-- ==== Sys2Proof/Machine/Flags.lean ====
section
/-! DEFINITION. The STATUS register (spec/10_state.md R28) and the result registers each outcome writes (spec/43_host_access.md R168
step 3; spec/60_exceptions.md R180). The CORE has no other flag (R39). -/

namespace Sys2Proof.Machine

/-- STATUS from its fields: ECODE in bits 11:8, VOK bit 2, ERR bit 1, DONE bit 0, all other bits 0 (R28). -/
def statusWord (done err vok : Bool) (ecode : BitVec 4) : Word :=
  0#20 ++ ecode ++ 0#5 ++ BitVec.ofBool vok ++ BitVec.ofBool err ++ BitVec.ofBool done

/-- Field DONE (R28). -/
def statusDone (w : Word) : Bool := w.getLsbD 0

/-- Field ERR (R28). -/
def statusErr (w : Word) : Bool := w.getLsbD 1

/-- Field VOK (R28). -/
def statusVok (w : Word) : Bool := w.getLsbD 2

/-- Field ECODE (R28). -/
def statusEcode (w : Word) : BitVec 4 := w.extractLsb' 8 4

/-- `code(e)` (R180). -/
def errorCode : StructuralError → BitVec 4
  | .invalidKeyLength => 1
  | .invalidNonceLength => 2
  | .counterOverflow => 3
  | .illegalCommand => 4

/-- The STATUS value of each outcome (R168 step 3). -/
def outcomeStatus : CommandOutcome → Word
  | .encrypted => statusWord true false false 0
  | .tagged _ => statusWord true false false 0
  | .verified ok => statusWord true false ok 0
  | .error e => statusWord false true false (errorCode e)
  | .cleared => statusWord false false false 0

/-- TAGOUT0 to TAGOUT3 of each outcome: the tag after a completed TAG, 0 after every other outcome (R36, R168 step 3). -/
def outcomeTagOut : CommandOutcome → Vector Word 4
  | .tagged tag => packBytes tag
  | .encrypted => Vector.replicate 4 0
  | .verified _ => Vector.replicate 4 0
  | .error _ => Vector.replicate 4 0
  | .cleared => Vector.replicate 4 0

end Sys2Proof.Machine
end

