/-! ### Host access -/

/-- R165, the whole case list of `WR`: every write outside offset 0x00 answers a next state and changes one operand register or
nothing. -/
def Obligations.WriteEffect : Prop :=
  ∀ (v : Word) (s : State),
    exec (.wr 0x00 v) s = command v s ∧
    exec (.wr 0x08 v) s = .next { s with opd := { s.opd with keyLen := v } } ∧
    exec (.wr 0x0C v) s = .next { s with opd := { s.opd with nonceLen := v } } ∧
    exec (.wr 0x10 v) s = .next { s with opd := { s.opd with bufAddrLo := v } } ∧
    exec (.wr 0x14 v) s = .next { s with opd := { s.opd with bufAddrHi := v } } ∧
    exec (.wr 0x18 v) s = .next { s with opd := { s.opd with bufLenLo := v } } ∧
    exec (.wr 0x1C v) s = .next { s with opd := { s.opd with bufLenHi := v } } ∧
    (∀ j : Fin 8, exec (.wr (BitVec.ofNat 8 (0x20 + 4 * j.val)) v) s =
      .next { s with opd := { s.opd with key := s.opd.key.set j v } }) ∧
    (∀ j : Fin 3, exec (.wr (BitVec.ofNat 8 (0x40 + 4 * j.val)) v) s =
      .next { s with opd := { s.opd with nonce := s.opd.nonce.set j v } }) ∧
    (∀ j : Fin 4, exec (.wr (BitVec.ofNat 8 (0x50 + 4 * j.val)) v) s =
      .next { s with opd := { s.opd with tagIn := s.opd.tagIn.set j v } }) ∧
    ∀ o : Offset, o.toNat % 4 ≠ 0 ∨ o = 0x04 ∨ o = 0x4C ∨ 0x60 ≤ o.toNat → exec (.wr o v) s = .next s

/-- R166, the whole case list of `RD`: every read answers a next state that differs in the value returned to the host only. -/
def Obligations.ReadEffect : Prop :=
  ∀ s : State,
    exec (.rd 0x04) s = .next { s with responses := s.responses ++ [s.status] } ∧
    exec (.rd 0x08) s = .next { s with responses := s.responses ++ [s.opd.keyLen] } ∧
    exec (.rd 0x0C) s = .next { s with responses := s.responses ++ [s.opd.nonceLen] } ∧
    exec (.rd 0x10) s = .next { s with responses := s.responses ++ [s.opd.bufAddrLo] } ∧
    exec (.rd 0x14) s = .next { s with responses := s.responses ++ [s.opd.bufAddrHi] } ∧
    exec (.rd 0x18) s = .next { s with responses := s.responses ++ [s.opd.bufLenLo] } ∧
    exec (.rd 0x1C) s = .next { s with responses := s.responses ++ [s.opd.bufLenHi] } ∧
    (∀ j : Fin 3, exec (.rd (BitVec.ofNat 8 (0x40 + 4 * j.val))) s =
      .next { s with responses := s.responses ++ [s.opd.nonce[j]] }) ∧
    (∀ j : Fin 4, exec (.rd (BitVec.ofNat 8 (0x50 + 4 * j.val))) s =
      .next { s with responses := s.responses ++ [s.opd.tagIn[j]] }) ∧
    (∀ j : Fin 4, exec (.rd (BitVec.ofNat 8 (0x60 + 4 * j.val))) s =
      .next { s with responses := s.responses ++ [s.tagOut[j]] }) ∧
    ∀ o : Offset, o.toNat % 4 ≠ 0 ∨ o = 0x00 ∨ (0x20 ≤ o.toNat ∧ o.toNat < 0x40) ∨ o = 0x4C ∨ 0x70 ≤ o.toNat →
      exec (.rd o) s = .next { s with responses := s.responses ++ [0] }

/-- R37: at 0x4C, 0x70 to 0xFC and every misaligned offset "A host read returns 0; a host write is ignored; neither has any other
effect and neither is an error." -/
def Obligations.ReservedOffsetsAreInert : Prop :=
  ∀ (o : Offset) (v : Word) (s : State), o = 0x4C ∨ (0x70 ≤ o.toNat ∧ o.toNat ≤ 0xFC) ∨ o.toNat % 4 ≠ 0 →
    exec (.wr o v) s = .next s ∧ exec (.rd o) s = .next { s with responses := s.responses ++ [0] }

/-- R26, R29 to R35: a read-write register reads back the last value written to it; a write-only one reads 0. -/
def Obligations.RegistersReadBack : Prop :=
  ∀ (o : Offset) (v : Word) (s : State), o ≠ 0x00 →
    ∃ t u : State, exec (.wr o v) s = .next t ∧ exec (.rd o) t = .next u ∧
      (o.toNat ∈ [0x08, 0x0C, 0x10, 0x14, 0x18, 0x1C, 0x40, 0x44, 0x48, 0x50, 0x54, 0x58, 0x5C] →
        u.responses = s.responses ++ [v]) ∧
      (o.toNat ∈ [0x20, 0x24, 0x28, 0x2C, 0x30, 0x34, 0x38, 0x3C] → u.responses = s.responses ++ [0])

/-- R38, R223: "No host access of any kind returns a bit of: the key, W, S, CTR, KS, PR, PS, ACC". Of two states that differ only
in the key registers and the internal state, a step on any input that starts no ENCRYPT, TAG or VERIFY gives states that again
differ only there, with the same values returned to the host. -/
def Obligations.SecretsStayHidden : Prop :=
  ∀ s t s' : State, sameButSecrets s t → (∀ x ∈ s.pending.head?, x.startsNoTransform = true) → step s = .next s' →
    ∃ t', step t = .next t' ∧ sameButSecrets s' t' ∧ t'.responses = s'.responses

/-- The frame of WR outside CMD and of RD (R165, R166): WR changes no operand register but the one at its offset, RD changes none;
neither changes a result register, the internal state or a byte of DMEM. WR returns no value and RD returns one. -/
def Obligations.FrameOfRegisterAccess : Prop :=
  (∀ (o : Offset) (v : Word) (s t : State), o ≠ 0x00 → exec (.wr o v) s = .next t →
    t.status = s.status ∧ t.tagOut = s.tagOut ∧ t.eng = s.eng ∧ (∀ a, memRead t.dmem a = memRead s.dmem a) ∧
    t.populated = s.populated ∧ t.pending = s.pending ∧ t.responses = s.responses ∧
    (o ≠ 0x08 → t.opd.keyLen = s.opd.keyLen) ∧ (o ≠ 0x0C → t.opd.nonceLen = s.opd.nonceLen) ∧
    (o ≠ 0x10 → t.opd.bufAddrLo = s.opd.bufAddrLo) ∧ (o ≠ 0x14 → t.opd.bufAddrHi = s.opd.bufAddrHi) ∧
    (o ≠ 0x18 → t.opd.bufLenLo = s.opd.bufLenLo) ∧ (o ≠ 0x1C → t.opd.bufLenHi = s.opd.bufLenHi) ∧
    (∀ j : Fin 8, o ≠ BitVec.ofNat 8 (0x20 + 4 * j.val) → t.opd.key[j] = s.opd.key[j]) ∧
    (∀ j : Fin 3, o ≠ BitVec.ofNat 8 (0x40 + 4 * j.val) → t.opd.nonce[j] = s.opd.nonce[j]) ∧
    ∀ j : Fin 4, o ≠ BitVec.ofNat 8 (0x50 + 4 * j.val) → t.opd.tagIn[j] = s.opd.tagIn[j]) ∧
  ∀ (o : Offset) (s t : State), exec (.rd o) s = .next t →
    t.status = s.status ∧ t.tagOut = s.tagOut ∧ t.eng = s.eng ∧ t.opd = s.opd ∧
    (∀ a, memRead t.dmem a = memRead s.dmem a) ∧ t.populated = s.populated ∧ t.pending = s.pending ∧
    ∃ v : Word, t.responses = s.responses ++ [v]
▬▬▬
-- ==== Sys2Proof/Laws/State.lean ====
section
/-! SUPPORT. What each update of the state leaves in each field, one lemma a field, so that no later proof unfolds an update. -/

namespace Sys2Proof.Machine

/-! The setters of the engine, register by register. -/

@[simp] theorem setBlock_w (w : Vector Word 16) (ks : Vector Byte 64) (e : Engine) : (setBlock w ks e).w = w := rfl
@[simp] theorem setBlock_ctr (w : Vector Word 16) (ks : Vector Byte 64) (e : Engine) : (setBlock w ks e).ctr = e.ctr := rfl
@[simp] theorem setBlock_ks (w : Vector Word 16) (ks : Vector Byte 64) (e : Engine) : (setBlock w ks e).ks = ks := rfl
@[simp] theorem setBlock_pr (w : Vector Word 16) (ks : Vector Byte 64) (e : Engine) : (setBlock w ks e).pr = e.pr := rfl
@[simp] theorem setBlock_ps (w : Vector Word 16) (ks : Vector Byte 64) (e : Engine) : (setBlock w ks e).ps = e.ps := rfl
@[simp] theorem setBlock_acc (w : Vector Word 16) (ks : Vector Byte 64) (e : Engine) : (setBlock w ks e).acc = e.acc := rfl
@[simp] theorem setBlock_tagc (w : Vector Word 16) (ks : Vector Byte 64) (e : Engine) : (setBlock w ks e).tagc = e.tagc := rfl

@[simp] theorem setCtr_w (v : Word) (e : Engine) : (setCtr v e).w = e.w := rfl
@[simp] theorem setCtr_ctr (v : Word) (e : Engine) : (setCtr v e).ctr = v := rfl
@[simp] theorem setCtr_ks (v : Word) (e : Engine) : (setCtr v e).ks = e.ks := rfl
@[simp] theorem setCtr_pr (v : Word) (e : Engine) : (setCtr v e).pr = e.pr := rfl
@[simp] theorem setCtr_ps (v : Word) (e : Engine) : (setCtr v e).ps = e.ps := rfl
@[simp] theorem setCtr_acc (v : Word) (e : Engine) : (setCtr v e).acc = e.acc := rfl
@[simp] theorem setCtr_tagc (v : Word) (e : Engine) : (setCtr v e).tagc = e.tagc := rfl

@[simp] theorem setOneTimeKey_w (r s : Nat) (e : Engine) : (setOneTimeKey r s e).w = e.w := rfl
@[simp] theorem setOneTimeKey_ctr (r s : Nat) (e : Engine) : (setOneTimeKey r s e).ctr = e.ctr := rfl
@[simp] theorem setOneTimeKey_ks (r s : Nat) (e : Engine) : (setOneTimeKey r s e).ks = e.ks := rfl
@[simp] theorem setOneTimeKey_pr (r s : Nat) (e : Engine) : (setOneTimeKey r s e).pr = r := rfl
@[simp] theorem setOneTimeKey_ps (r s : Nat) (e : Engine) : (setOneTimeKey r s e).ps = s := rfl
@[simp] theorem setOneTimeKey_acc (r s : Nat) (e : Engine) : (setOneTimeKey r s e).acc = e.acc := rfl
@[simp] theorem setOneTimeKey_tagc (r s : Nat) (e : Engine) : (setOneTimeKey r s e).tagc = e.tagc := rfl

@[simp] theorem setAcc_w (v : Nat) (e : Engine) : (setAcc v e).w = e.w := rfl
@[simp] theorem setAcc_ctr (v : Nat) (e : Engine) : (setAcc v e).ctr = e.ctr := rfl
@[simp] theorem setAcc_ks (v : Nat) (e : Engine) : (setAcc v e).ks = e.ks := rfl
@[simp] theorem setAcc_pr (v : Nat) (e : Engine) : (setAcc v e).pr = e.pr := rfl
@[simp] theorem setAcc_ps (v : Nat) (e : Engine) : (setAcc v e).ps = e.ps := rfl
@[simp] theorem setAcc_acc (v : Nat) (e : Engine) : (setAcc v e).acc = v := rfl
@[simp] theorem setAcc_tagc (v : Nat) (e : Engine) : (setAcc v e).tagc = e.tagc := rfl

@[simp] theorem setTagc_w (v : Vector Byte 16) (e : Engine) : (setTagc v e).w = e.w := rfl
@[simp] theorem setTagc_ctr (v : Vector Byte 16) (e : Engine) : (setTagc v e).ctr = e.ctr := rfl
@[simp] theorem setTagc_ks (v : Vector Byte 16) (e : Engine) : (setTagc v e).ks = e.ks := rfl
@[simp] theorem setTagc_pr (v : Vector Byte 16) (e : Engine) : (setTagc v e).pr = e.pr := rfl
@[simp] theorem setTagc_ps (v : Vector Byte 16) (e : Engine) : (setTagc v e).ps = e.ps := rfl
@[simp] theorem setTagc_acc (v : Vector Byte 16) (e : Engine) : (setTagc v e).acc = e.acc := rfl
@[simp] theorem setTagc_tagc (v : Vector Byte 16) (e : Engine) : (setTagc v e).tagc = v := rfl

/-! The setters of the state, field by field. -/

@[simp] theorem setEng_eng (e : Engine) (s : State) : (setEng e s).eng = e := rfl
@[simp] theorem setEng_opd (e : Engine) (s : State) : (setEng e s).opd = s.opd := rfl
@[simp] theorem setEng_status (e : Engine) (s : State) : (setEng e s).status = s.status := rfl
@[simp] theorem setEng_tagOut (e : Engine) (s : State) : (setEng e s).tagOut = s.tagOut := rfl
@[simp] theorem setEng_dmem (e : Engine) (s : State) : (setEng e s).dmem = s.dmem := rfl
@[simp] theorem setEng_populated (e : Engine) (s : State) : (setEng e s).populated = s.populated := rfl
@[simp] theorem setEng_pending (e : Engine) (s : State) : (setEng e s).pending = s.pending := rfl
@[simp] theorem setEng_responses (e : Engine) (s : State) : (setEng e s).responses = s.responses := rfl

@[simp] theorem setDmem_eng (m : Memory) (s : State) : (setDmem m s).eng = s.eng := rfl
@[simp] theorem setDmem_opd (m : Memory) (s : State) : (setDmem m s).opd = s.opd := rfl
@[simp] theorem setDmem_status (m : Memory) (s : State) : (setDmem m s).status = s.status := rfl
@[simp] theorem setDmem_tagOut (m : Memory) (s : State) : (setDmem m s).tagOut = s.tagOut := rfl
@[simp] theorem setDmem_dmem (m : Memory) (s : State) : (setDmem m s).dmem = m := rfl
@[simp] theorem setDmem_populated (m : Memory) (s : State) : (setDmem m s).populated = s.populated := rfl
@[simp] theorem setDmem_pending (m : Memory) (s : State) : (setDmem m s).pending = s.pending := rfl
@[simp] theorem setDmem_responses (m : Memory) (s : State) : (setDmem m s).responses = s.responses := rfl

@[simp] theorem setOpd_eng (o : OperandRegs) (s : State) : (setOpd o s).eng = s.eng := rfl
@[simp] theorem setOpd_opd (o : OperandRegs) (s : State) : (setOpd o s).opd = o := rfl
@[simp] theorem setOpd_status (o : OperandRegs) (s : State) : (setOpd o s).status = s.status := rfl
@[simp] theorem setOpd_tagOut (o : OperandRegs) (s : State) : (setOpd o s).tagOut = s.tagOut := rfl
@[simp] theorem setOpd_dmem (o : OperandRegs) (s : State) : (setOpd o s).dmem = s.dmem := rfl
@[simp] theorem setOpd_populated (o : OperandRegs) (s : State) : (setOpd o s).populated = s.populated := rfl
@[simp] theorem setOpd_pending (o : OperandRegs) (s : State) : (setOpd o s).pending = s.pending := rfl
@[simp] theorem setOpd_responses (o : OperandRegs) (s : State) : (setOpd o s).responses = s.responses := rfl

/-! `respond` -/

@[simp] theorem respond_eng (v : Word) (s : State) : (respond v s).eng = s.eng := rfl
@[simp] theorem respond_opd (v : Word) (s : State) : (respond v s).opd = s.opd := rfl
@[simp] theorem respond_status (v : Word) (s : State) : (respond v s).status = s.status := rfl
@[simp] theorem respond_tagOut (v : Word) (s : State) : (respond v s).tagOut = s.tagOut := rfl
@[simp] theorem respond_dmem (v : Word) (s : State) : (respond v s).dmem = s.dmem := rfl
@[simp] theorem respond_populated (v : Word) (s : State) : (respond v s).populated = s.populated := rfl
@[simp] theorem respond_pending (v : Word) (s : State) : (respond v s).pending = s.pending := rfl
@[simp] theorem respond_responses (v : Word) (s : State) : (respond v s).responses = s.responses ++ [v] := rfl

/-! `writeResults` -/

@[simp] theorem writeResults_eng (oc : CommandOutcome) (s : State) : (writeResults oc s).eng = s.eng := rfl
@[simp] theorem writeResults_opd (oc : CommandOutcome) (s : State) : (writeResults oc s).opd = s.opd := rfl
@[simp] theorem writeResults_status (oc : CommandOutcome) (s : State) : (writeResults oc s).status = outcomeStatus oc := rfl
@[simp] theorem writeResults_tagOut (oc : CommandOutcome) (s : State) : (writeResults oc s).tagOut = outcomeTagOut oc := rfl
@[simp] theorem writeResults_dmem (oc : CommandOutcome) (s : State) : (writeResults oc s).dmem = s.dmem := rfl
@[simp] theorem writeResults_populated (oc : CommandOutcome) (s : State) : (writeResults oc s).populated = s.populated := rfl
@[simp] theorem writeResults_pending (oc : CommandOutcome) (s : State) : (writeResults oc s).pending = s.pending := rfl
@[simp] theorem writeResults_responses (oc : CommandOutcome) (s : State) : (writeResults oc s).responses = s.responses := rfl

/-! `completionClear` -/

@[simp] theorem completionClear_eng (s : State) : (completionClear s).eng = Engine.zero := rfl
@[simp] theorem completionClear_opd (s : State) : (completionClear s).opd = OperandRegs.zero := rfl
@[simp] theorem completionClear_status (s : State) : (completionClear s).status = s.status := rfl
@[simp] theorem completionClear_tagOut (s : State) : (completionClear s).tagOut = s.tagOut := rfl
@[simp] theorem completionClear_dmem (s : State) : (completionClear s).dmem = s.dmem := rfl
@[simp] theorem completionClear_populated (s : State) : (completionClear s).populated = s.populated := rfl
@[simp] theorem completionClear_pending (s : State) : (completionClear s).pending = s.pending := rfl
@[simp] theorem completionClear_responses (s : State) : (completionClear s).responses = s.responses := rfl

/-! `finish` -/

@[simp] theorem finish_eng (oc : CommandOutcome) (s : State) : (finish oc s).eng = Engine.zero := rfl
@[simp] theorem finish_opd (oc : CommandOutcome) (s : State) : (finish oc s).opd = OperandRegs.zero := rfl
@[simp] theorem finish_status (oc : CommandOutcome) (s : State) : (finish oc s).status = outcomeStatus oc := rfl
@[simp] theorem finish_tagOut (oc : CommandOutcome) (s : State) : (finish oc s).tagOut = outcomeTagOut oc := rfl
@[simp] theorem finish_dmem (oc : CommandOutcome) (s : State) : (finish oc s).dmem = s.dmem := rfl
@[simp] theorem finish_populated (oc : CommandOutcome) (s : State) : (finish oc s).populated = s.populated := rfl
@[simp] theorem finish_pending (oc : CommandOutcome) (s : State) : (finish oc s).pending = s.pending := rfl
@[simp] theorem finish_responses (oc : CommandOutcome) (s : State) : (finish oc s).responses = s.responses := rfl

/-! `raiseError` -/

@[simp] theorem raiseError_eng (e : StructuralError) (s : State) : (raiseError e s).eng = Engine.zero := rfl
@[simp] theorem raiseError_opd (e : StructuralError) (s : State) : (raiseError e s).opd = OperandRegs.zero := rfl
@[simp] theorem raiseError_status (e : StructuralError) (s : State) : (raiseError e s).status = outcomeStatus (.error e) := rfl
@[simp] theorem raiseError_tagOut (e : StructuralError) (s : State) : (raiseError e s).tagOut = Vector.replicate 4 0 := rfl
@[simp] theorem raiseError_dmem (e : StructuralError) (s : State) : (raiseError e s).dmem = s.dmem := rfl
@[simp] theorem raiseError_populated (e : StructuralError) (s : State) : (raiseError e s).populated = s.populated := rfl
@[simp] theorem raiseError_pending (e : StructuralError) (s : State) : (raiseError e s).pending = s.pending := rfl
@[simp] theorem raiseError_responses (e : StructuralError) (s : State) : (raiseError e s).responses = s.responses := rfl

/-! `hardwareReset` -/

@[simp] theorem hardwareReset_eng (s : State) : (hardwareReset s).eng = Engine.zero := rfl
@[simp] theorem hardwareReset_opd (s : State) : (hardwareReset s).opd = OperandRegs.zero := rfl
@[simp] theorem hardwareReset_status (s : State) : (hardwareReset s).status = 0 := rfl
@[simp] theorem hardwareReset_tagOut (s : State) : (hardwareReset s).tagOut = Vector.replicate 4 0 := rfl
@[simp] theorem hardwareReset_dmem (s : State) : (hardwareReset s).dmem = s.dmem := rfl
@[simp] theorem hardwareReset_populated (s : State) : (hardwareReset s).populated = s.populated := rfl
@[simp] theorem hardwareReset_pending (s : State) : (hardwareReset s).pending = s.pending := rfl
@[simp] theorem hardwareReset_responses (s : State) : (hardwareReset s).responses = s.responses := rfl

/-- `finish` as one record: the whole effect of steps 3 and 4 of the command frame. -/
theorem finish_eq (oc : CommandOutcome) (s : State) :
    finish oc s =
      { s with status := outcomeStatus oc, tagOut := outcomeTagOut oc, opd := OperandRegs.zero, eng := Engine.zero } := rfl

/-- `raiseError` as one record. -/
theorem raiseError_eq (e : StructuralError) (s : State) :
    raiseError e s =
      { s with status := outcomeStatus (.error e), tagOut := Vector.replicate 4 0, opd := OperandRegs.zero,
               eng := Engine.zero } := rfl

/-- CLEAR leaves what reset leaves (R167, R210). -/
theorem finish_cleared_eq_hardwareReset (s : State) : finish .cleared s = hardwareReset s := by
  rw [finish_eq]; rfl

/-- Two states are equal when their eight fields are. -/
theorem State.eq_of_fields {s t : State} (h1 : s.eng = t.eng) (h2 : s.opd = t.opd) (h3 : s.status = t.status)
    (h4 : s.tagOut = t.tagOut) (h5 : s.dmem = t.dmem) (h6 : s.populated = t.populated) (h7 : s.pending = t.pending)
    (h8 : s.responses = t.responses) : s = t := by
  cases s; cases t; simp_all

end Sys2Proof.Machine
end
▬▬▬
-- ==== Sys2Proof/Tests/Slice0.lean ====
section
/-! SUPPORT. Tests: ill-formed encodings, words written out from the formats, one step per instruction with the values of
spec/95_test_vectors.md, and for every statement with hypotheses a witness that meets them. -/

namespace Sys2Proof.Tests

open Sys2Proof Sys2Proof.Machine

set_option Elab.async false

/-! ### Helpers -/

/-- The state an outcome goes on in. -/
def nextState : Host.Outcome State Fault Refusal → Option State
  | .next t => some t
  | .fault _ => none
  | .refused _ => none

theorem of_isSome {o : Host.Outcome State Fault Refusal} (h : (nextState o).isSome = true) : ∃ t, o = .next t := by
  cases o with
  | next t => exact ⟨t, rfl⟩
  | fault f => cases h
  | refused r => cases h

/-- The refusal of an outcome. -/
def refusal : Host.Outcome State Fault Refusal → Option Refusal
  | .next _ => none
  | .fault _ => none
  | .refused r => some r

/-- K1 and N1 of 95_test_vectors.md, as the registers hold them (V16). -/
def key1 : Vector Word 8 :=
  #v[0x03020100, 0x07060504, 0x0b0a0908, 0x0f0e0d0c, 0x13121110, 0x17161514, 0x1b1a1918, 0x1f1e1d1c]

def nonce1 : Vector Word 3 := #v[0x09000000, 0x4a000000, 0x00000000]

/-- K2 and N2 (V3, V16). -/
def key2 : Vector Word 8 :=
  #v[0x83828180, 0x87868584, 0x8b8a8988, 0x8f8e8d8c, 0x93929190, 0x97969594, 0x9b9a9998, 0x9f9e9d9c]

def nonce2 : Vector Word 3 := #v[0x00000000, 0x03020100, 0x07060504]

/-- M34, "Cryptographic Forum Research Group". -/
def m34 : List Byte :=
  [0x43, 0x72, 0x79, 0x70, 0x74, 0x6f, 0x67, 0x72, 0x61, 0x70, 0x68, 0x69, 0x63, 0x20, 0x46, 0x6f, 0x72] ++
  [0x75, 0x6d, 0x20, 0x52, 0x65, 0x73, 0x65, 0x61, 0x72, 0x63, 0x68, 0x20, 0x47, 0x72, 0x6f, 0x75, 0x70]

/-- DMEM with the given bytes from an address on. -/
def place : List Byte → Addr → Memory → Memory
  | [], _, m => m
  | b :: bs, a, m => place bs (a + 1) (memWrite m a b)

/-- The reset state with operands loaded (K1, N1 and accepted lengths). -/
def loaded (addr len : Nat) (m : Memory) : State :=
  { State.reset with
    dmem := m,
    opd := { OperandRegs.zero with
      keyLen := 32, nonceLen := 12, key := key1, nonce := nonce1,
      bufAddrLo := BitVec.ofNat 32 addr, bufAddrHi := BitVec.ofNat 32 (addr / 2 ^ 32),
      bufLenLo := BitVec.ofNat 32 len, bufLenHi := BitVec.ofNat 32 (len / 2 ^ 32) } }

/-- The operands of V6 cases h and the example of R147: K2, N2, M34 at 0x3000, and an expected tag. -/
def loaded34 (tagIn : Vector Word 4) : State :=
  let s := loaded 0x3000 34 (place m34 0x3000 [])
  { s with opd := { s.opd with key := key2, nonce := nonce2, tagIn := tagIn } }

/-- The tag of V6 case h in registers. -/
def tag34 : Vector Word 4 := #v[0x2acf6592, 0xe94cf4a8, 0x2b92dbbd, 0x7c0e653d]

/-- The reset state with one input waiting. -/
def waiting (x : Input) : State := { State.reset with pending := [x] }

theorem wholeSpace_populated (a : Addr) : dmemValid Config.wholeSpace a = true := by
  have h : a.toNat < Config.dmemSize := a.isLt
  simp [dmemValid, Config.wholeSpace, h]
▬▬▬
**Problem details**
Only those lines of the entries above that run from the line containing "o s).responses = s.responses := rfl" to the line containing "v s).eng = s.eng := rfl", both included, should be transcribed exactly.

**Result for this exercise**
@[simp] theorem setOpd_responses (o : OperandRegs) (s : State) : (setOpd o s).responses = s.responses := rfl

/-! `respond` -/

@[simp] theorem respond_eng (v : Word) (s : State) : (respond v s).eng = s.eng := rfl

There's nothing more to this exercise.